-- ==== Sys2Proof/Machine/Lanes.lean ====
section
/-! DEFINITION. Lanes of a row (R18), what a mask governs (R139), and the shape that vector slots share (R138, R141). -/

namespace Sys2Proof.Machine

/-- Lanes per register (R87). -/
def laneCount (t : ETy) : Nat := 2048 / t.bytes

/-- The lanes of a row, lane 0 first. -/
def lanesOf (t : ETy) (r : Row) : List Nat := (upTo (laneCount t)).map fun i => r.bits (8 * t.bytes * i) (8 * t.bytes)

/-- The row that holds these lanes. -/
def rowOf (t : ETy) (l : List Nat) : Row :=
  BitVec.ofNat 16384 (l.foldr (fun v a => a * 2 ^ (8 * t.bytes) + v % 2 ^ (8 * t.bytes)) 0)

/-- The governing bits of a mask (R139). -/
def activeLanes (t : ETy) (m : Mask) : List Bool := (upTo (laneCount t)).map fun i => m.getLsbD (t.bytes * i)

/-- The mask that covers the bytes of the lanes that are true. -/
def laneMask (t : ETy) (l : List Bool) : Mask :=
  BitVec.ofNat 2048 (l.foldr (fun b a => a * 2 ^ t.bytes + (if b then 2 ^ t.bytes - 1 else 0)) 0)

/-- The bytes that mask m governs at a lane width. -/
def governed (t : ETy) (m : Mask) : Mask := if m = BitVec.allOnes 2048 then m else laneMask t (activeLanes t m)

/-- A vector result under a mask: the lanes and their flags, of which only active ones count (R47, R139). -/
def Ctx.addLanes (c : Ctx) (lat : Nat) (d : Reg) (mk : MReg) (t : ETy) (l : List (Nat × Flags)) : Ctx :=
  let m := c.getM mk
  c.addPend lat (.v d (rowOf t (l.map (·.1))) (governed t m)) (gatherFlags ((activeLanes t m).zip (l.map (·.2))))

/-- A result that writes all lanes. -/
def Ctx.addWhole (c : Ctx) (lat : Nat) (d : Reg) (r : Row) (fl : Flags) : Ctx :=
  c.addPend lat (.v d r (BitVec.allOnes 2048)) fl

/-- VRM.RM (R48). -/
def Ctx.vrm (c : Ctx) : RMode := (RMode.ofCode (c.cr[crVrm].extractLsb' 0 3)).getD .rne

/-- The draws of n lanes from the counter on. -/
def Ctx.draws (c : Ctx) (n : Nat) : List Nat := (upTo n).map fun i => draw24 c.cr[crRngk] c.counter i

/-- The random bits of n lanes under a rounding mode, and the context after them: only SR takes counters (R63, R72). -/
def Ctx.roundBits (c : Ctx) (rm : RMode) (n : Nat) : List Nat × Ctx :=
  if rm = .sr then (c.draws n, c.takeDraws n) else (List.replicate n 0, c)

/-- One function over the lanes of one vector. -/
def vUn (lat : Nat) (d a : Reg) (mk : MReg) (t : ETy) (f : Nat → Nat × Flags) : State → Out :=
  onCtx fun c => c.addLanes lat d mk t ((lanesOf t (c.getV a)).map f)

/-- One function over the lanes of two vectors. -/
def vBin (lat : Nat) (d a b : Reg) (mk : MReg) (t : ETy) (f : Nat → Nat → Nat × Flags) : State → Out :=
  onCtx fun c => c.addLanes lat d mk t (((lanesOf t (c.getV a)).zip (lanesOf t (c.getV b))).map fun p => f p.1 p.2)

/-- A function over lanes that rounds by VRM.RM: it takes the mode and the lane's random bits. Integer types take no counters. -/
def vRound (lat : Nat) (d : Reg) (mk : MReg) (t : ETy) (f : Ctx → List (RMode → Nat → Nat × Flags)) : State → Out :=
  onCtx fun c =>
    let (us, c1) := if t.isFloat then c.roundBits c.vrm (laneCount t) else (List.replicate (laneCount t) 0, c)
    c1.addLanes lat d mk t (((f c).zip us).map fun p => p.1 c.vrm p.2)

end Sys2Proof.Machine
end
========================================
WHAT TO WORK ON:
Every entry above should come back exactly as written.

SOLUTION:
-- ==== Sys2Proof/Machine/Lanes.lean ====
section
/-! DEFINITION. Lanes of a row (R18), what a mask governs (R139), and the shape that vector slots share (R138, R141). -/

namespace Sys2Proof.Machine

/-- Lanes per register (R87). -/
def laneCount (t : ETy) : Nat := 2048 / t.bytes

/-- The lanes of a row, lane 0 first. -/
def lanesOf (t : ETy) (r : Row) : List Nat := (upTo (laneCount t)).map fun i => r.bits (8 * t.bytes * i) (8 * t.bytes)

/-- The row that holds these lanes. -/
def rowOf (t : ETy) (l : List Nat) : Row :=
  BitVec.ofNat 16384 (l.foldr (fun v a => a * 2 ^ (8 * t.bytes) + v % 2 ^ (8 * t.bytes)) 0)

/-- The governing bits of a mask (R139). -/
def activeLanes (t : ETy) (m : Mask) : List Bool := (upTo (laneCount t)).map fun i => m.getLsbD (t.bytes * i)

/-- The mask that covers the bytes of the lanes that are true. -/
def laneMask (t : ETy) (l : List Bool) : Mask :=
  BitVec.ofNat 2048 (l.foldr (fun b a => a * 2 ^ t.bytes + (if b then 2 ^ t.bytes - 1 else 0)) 0)

/-- The bytes that mask m governs at a lane width. -/
def governed (t : ETy) (m : Mask) : Mask := if m = BitVec.allOnes 2048 then m else laneMask t (activeLanes t m)

/-- A vector result under a mask: the lanes and their flags, of which only active ones count (R47, R139). -/
def Ctx.addLanes (c : Ctx) (lat : Nat) (d : Reg) (mk : MReg) (t : ETy) (l : List (Nat × Flags)) : Ctx :=
  let m := c.getM mk
  c.addPend lat (.v d (rowOf t (l.map (·.1))) (governed t m)) (gatherFlags ((activeLanes t m).zip (l.map (·.2))))

/-- A result that writes all lanes. -/
def Ctx.addWhole (c : Ctx) (lat : Nat) (d : Reg) (r : Row) (fl : Flags) : Ctx :=
  c.addPend lat (.v d r (BitVec.allOnes 2048)) fl

/-- VRM.RM (R48). -/
def Ctx.vrm (c : Ctx) : RMode := (RMode.ofCode (c.cr[crVrm].extractLsb' 0 3)).getD .rne

/-- The draws of n lanes from the counter on. -/
def Ctx.draws (c : Ctx) (n : Nat) : List Nat := (upTo n).map fun i => draw24 c.cr[crRngk] c.counter i

/-- The random bits of n lanes under a rounding mode, and the context after them: only SR takes counters (R63, R72). -/
def Ctx.roundBits (c : Ctx) (rm : RMode) (n : Nat) : List Nat × Ctx :=
  if rm = .sr then (c.draws n, c.takeDraws n) else (List.replicate n 0, c)

/-- One function over the lanes of one vector. -/
def vUn (lat : Nat) (d a : Reg) (mk : MReg) (t : ETy) (f : Nat → Nat × Flags) : State → Out :=
  onCtx fun c => c.addLanes lat d mk t ((lanesOf t (c.getV a)).map f)

/-- One function over the lanes of two vectors. -/
def vBin (lat : Nat) (d a b : Reg) (mk : MReg) (t : ETy) (f : Nat → Nat → Nat × Flags) : State → Out :=
  onCtx fun c => c.addLanes lat d mk t (((lanesOf t (c.getV a)).zip (lanesOf t (c.getV b))).map fun p => f p.1 p.2)

/-- A function over lanes that rounds by VRM.RM: it takes the mode and the lane's random bits. Integer types take no counters. -/
def vRound (lat : Nat) (d : Reg) (mk : MReg) (t : ETy) (f : Ctx → List (RMode → Nat → Nat × Flags)) : State → Out :=
  onCtx fun c =>
    let (us, c1) := if t.isFloat then c.roundBits c.vrm (laneCount t) else (List.replicate (laneCount t) 0, c)
    c1.addLanes lat d mk t (((f c).zip us).map fun p => p.1 c.vrm p.2)

end Sys2Proof.Machine
end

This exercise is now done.